Saved data entries:
☆ ☆ ☆

/-- The instructions of the Epusk set and the steps of the device: one constructor for each row of
spec/opcode_table.json, in the table's order but for those without operands at the end. -/
inductive Instr where
  -- control and mask (04)
  | nop
  | br (off : Word)
  | brc (cc : BrCond) (a b : BitVec 6) (off : Word)
  | loop (d a : BitVec 6) (off : Word)
  | call (d : BitVec 6) (off : Word)
  | callK (d a : BitVec 6)
  | ret (a : BitVec 6)
  | brxK (a : BitVec 6) (t : BrxDesc)
  | brxV (a : BitVec 11) (last : Bool) (t : BrxDesc)
  | tableStep
  | mif (neg : Bool) (a : BitVec 4)
  | melse
  | mend
  | mset (a : BitVec 4)
  | msetAll
  | mrest (a : BitVec 4)
  | msave (d : BitVec 4)
  | mand (d a b : BitVec 4)
  | mor (d a b : BitVec 4)
  | mxor (d a b : BitVec 4)
  | mandn (d a b : BitVec 4)
  | mnot (d a : BitVec 4)
  | mmov (d a : BitVec 4)
  | mcnt (d : Dst) (a : BitVec 4)
  | mfirst (d : Dst) (a : BitVec 4)
  | passE (d : Dst) (a : BitVec 11) (last : Bool)
  | passS (d : Dst) (a : BitVec 11) (last : Bool)
  | endG
  -- integer, address and uniform (05)
  | add (ty : IntTy) (sat : Bool) (d : Dst) (a : Src) (b : OpB)
  | sub (ty : IntTy) (sat : Bool) (d : Dst) (a : Src) (b : OpB)
  | mul (ty : IntTy) (d : Dst) (a : Src) (b : OpB)
  | mulh (ty : IntTy) (d : Dst) (a b : Src)
  | mad (ty : IntTy) (sat : Bool) (d : Dst) (a b c : Src)
  | div (ty : IntTy) (d : Dst) (a b : Src)
  | rem (ty : IntTy) (d : Dst) (a b : Src)
  | min (ty : IntTy) (d : Dst) (a : Src) (b : OpB)
  | max (ty : IntTy) (d : Dst) (a : Src) (b : OpB)
  | abs (wd : Wd) (sat : Bool) (d : Dst) (a : Src)
  | neg (wd : Wd) (sat : Bool) (d : Dst) (a : Src)
  | and (wd : Wd) (d : Dst) (a : Src) (b : OpB)
  | or (wd : Wd) (d : Dst) (a : Src) (b : OpB)
  | xor (wd : Wd) (d : Dst) (a : Src) (b : OpB)
  | andn (wd : Wd) (d : Dst) (a : Src) (b : OpB)
  | shl (wd : Wd) (d : Dst) (a : Src) (b : OpB)
  | shr (ty : IntTy) (d : Dst) (a : Src) (b : OpB)
  | rot (wd : Wd) (d : Dst) (a : Src) (b : OpB)
  | popc (wd : Wd) (d : Dst) (a : Src)
  | clz (wd : Wd) (d : Dst) (a : Src)
  | ctz (wd : Wd) (d : Dst) (a : Src)
  | brev (wd : Wd) (d : Dst) (a : Src)
  | bfx (ty : IntTy) (d : Dst) (a : Src) (pos len : BitVec 8)
  | bfi (wd : Wd) (d : Dst) (a b : Src) (pos len : BitVec 8)
  | cmp (p : CmpPred) (ty : IntTy) (d : BitVec 4) (a : Src) (b : OpB)
  | sel (wd : Wd) (d : Dst) (a b : Src) (c : BitVec 4)
  | mov (wd : Wd) (d : Dst) (a : OpB)
  | kadd (d a : BitVec 6) (b : OpK)
  | ksub (d a : BitVec 6) (b : OpK)
  | kmul (d a : BitVec 6) (b : OpK)
  | kshl (d a : BitVec 6) (b : OpK)
  | kshr (d a : BitVec 6) (b : OpK)
  | kand (d a : BitVec 6) (b : OpK)
  | kor (d a : BitVec 6) (b : OpK)
  | kmov (d : BitVec 6) (a : OpK)
  | kli (d : BitVec 6) (v : KliImm)
  | lea (d : Dst) (a b : Src) (disp : Word)
  | acvTo (w : Window) (d : Dst) (a : Src)
  | acvFrom (w : Window) (d : Dst) (a : Src)
  | ats (sp : Space) (d : BitVec 4) (a : Src)
  | sreg (item : SregItem) (d : Dst)
  | ixset (ix : BitVec 2) (a : OpB)
  | ixadd (ix : BitVec 2) (a : OpB)
  | vget (ix : BitVec 2) (d : Dst) (base : BitVec 11) (disp : BitVec 16) (len : BitVec 9)
  | vput (ix : BitVec 2) (base : BitVec 11) (b : Src) (disp : BitVec 16) (len : BitVec 9)
  | rgrow (d : Dst) (a : OpK)
  | rshrink (d : Dst) (a : OpK)
  | rquery (d : QueryDst)
  -- floating point and conversion (06)
  | fadd (ty : FltTy) (rm : RM) (d : Dst) (a : Src) (b : OpB)
  | fsub (ty : FltTy) (rm : RM) (d : Dst) (a : Src) (b : OpB)
  | fmul (ty : FltTy) (rm : RM) (d : Dst) (a : Src) (b : OpB)
  | fma (ty : FltTy) (rm : RM) (d : Dst) (a b c : Src)
  | fmin (ty : FltTy) (d : Dst) (a b : Src)
  | fmax (ty : FltTy) (d : Dst) (a b : Src)
  | fabs (ty : FltTy) (d : Dst) (a : Src)
  | fneg (ty : FltTy) (d : Dst) (a : Src)
  | fcopysign (ty : FltTy) (d : Dst) (a b : Src)
  | fcmp (p : FcmpPred) (ty : FltTy) (d : BitVec 4) (a b : Src)
  | frcp (rm : RM) (d : Dst) (a : Src)
  | frsq (rm : RM) (d : Dst) (a : Src)
  | fsqrt (rm : RM) (d : Dst) (a : Src)
  | fexp2 (rm : RM) (d : Dst) (a : Src)
  | flog2 (rm : RM) (d : Dst) (a : Src)
  | fclass (ty : FltTy) (d : Dst) (a : Src)
  | fscale (ty : FltTy) (rm : RM) (d : Dst) (a : Src) (b : OpB)
  | frnd (ty : FltTy) (rm : RM) (d : Dst) (a : Src)
  | fcvt (dst src : CvtFmt) (rm : RM) (d : Dst) (a : Src)
  | icvt (toFloat : Bool) (ity : IntTy) (fc : CvtFmt) (rm : RM) (d : Dst) (a : Src)
  | qcvtTo (slot : BitVec 3) (rm : RM) (d : Dst) (a : Src)
  | qcvtFrom (slot : BitVec 3) (rm : RM) (d : Dst) (a : Src)
  | fpack (bf : Bool) (rm : RM) (d : Dst) (a b : Src)
  | funpack (bf : Bool) (d : Dst) (a : Src)
  | fdot2 (bf : Bool) (rm : RM) (d : Dst) (a b c : Src)
  | fdot4 (slot : BitVec 3) (rm : RM) (d : Dst) (a b c : Src)
  | gred (op : GredOp) (gt : GrpTy) (rm : RM) (d : Dst) (a : Src)
  | gscan (op : GscanOp) (gt : GrpTy) (rm : RM) (d : Dst) (a : Src)
  | gshuf (mode : GshufMode) (d : Dst) (a : Src) (b : OpB)
  | gbcast (wd : Wd) (d : Dst) (a : Src) (b : OpK)
  -- memory access (07)
  | ld (ty : LdTy) (d : Dst) (base : Src) (off : Option Src) (disp : Option Word)
  | lld (ty : LdTy) (d : Dst) (base : Src) (off : Option Src) (disp : Option Word)
  | cld (ty : LdTy) (d : Dst) (base : Src) (off : Option Src) (disp : Option Word)
  | st (ty : StTy) (base : Src) (off : Option Src) (disp : BitVec 18) (c : Src)
  | lst (ty : StTy) (base : Src) (off : Option Src) (disp : BitVec 18) (c : Src)
  | cst (ty : StTy) (base : Src) (off : Option Src) (disp : BitVec 18) (c : Src)
  | sdset (esz : Esz) (sd : BitVec 4) (a : BitVec 6) (base : Word) (ext0 : BitVec 6)
  | sdget (item : SdItem) (d : Dst) (sd : BitVec 4)
  | sdrd (wd : Wd) (d : Dst) (sd : BitVec 4)
  | sdwr (wd : Wd) (sd : BitVec 4) (b : Src)
  | sdrew (sd : BitVec 4)
  -- matrix (08)
  | mls (slot : BitVec 3) (a : BitVec 6) (six : BitVec 8)
  | mlsSp (slot : BitVec 3) (a b : BitVec 6) (six : BitVec 8)
  | mswap
  | mmq (form : MmForm) (sat : Bool) (slot : BitVec 3) (sd : BitVec 4) (tile : BitVec 4)
  | mtile (form : MmForm) (sat : Bool) (slot : BitVec 3) (sd : BitVec 4) (b : BitVec 6) (t : MtDesc)
  | macz (b : BitVec 6)
  | maczFill (a b : BitVec 6)
  | msum (signed sat : Bool) (sd : BitVec 4) (tile : BitVec 4) (mult : BitVec 9)
  | mdrain (out : DrainOut) (slot : BitVec 3) (a b : BitVec 6) (tile vix : BitVec 4) (rm : RM)
  | mstat (d : Dst)
  | engineItemDone (q slot : Nat)
  -- copy and time (10)
  | xcopyIn (p : BitVec 3) (a b : BitVec 6) (t : RowDesc)
  | xcopyOut (p : BitVec 3) (a b : BitVec 6) (t : RowDesc)
  | xgather (p : BitVec 3) (a b : BitVec 6) (t : IdxDesc)
  | xscatter (p : BitVec 3) (a b : BitVec 6) (t : IdxDesc)
  | xscatterAny (p : BitVec 3) (a b : BitVec 6) (t : IdxDesc)
  | xred (op : RedOp) (ty : RedTy) (p : BitVec 3) (a b : BitVec 6) (t : RowDesc)
  | xredAny (op : RedOp) (ty : RedTy) (p : BitVec 3) (a b : BitVec 6) (t : RowDesc)
  | tsleep (texp : BitVec 5) (d : Dst) (p : BitVec 3)
  | tread (d : Dst)
  | xstat (d : Dst) (p : BitVec 3)
  | tresync (d : Dst)
  -- synchronisation (12)
  | atom (op : AtomOp) (ty : IntTy) (d : Dst) (base : Src) (off : Option Src) (disp : BitVec 18) (c : Src)
  | red (op : ScrRedOp) (ty : IntTy) (base : Src) (off : Option Src) (disp : BitVec 18) (c : Src)
  | acq (texp : BitVec 5) (d : Dst) (a b : BitVec 6)
  | rel (a : BitVec 6)
  | wait (texp : BitVec 5) (d : Dst) (a : BitVec 6) (b : OpK)
  | bind (a b : BitVec 6) (t : BindTgt)
  | barSync (texp : BitVec 5) (d : Dst) (exr : Option (BitVec 16))
  | barArv (r : Option Word)
  | barArvRlx (r : Option Word)
  | barWait (texp : BitVec 5) (d : Dst) (exr : Option (BitVec 16))
  | sndPush (texp : BitVec 5) (d : Dst) (a b : BitVec 6)
  | sndPop (texp : BitVec 5) (d : Dst) (a : BitVec 6)
  | sndPeek (d : Dst) (a : BitVec 6)
  | sndCfg (a b : BitVec 6)
  | fence (sc : Scope)
  | xfence (q1 q2 : BitVec 3)
  -- collectives (13)
  | cwait (texp : BitVec 5) (d : Dst) (a : BitVec 6)
  | cnext (a : BitVec 6)
  | cstat (d : Dst) (a : BitVec 6)
  -- launch (03)
  | launch (late : Bool) (d a b : BitVec 6)
  | lwait (texp : BitVec 5) (d : Dst) (a : BitVec 6)
  | lstat (d : Dst) (a : BitVec 6)
  | lcancel (d : Dst) (a : BitVec 6)
  | fmtq (slot : BitVec 3) (d : Dst)
  -- traps, system and debug (15)
  | trap (code : Option Word)
  | tret
  | sysrd (d : Dst) (srn : BitVec 16)
  | syswr (a : Src) (srn : BitVec 16)
  | tinfo (item : TinfoItem) (d : Dst)
  | tkillGroup
  | tkillCtb
  | hread (d : Dst) (w : HItem)
  | hwrite (a : Src) (w : HItem)
  | hstepLane (d : Dst) (a : BitVec 6)
  | hstepCursor (d : Dst) (a : BitVec 6)
  | hgo (a : Option (BitVec 6))
  | bcnArm (a b : BitVec 6) (w : BcnWord)
  | bcnOff (n : BitVec 4)
  | emit (a : OpK)
  -- steps of the trace, the traps and the ends of CTBs (15)
  | traceDrain (q : Nat)
  | stepCountReached (row slot group : Nat)
  | trapEntry (row slot : Nat)
  | ctbAbnormalEnd (row slot col : Nat) (st : CtbEnd)
  | dump (row slot col : Nat)
  | uncorrectableCoreFault (row slot col : Nat)
  | deviceReplay (launch : Nat)
  -- steps of the scheduler (03)
  | validationSpanEnd (launch : Nat)
  | translationFillDone (launch : Nat)
  | preparationPromiseMet (launch : Nat)
  | launchStart (launch : Nat)
  | launchLate (launch : Nat)
  | cancelFire (launch : Nat)
  | writebackStart (launch lin : Nat)
  | launchComplete (launch : Nat)
  | ctbSave (row slot : Nat)
  | ctbRestore (row slot : Nat)
  -- steps of the copy engine and DRAM (10)
  | dramSlotAccess (x gr : Nat)
  | granuleLanding (x gr : Nat)
  | dramWriteCommit (x gr : Nat)
  | eccFailure (x gr : Nat)
  | dramRetry (x gr : Nat)
  | granuleRetryFrame (x gr : Nat)
  | engineRequestRetry (q : Nat)
  | gatherBatch (x : Nat)
  | stagedCombine (fire : Nat)
  -- steps of the waits (12)
  | readinessSample (row slot : Nat)
  | waitDecision (row slot group : Nat)
  | waitTimeout (row slot group : Nat)
  -- steps of slack water, banks, droop and resynchronisation (07, 10)
  | bankMarkFailed (q group bank : Nat)
  | droopSuppress (region beats : Nat)
  | scheduleFault (cause : Nat)
  | tideCorrection (offset : Int)
  | skewGuard (link : Option Nat)
  -- steps of the pod links and collectives (13)
  | flitSend (link slot : Nat)
  | flitReceive (link slot : Nat) (payload : List Byte) (flags : BitVec 8) (crcOk : Bool)
  | flitResend (link slot : Nat)
  | linkDown (link : Nat)
  | collectiveCombine (rdx chunk : Nat)
  | resultCommit (rdx chunk : Nat)
  -- physical events (18)
  | rowReferenceLoss (region : Nat)
  | dieReferenceLoss (die : Nat)
  | uncoreSupplyLow (die : Nat)
  | junctionWarning (tj : BitVec 9)
  | powerWarning (power : BitVec 12)
  -- host commands (18)
  | launchCmd (record start : DWord) (late : Bool) (entry : Nat)
  | lquery (handle : DWord)
  | cancel (handle : DWord)
  | regrd (num : Nat) (q : Nat)
  | objset (obj : Nat) (count : BitVec 16)
  | debug (launch lin : Nat) (op : DebugOp) (word : Word) (value : DWord)
  | retire (n : Nat)
  | regwr (num : Nat) (q : Nat) (value : DWord)
  | descriptorArm (rdx : Nat)
  | descriptorBreak (rdx : Nat)
  | ttepochWrite (value : DWord)
  | schedcfgWrite (value : DWord)
  | detcfgWrite (value : DWord)
  | bankmapWrite (q word : Nat) (value : DWord)
  | dbgtokWrite (value : DWord)
  | hltbaseWrite (value : DWord)
  | registerWrite (num : Nat) (q : Nat) (value : DWord)
  | idleIssueSlot (q beats : Nat)
  -- the steps above that have no operand
  | quantumBoundary
  | slackWater
  | resynchronisation
  | resyncResume
  | tideTableAdopt
  | thermalTrip
  | powerTrip
  | boot
  | handover
  | lockInterfaceRequest
  | startInterfaceRequest
  | stopInterfaceRequest
  | keyExchange
  | measurements
  | hostFlitTagFail
  | scrubComplete
  deriving DecidableEq, Repr

end Sys2Proof
end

☆ ☆ ☆

• [Task to carry out] Please transcribe only the lines in the records above running from the line that has "b : Src) (pos len : BitVec 8)" through the line that has "BitVec 2) (d", both included, exactly as they appear.

• [Answer space]
  | bfi (wd : Wd) (d : Dst) (a b : Src) (pos len : BitVec 8)
  | cmp (p : CmpPred) (ty : IntTy) (d : BitVec 4) (a : Src) (b : OpB)
  | sel (wd : Wd) (d : Dst) (a b : Src) (c : BitVec 4)
  | mov (wd : Wd) (d : Dst) (a : OpB)
  | kadd (d a : BitVec 6) (b : OpK)
  | ksub (d a : BitVec 6) (b : OpK)
  | kmul (d a : BitVec 6) (b : OpK)
  | kshl (d a : BitVec 6) (b : OpK)
  | kshr (d a : BitVec 6) (b : OpK)
  | kand (d a : BitVec 6) (b : OpK)
  | kor (d a : BitVec 6) (b : OpK)
  | kmov (d : BitVec 6) (a : OpK)
  | kli (d : BitVec 6) (v : KliImm)
  | lea (d : Dst) (a b : Src) (disp : Word)
  | acvTo (w : Window) (d : Dst) (a : Src)
  | acvFrom (w : Window) (d : Dst) (a : Src)
  | ats (sp : Space) (d : BitVec 4) (a : Src)
  | sreg (item : SregItem) (d : Dst)
  | ixset (ix : BitVec 2) (a : OpB)
  | ixadd (ix : BitVec 2) (a : OpB)
  | vget (ix : BitVec 2) (d : Dst) (base : BitVec 11) (disp : BitVec 16) (len : BitVec 9)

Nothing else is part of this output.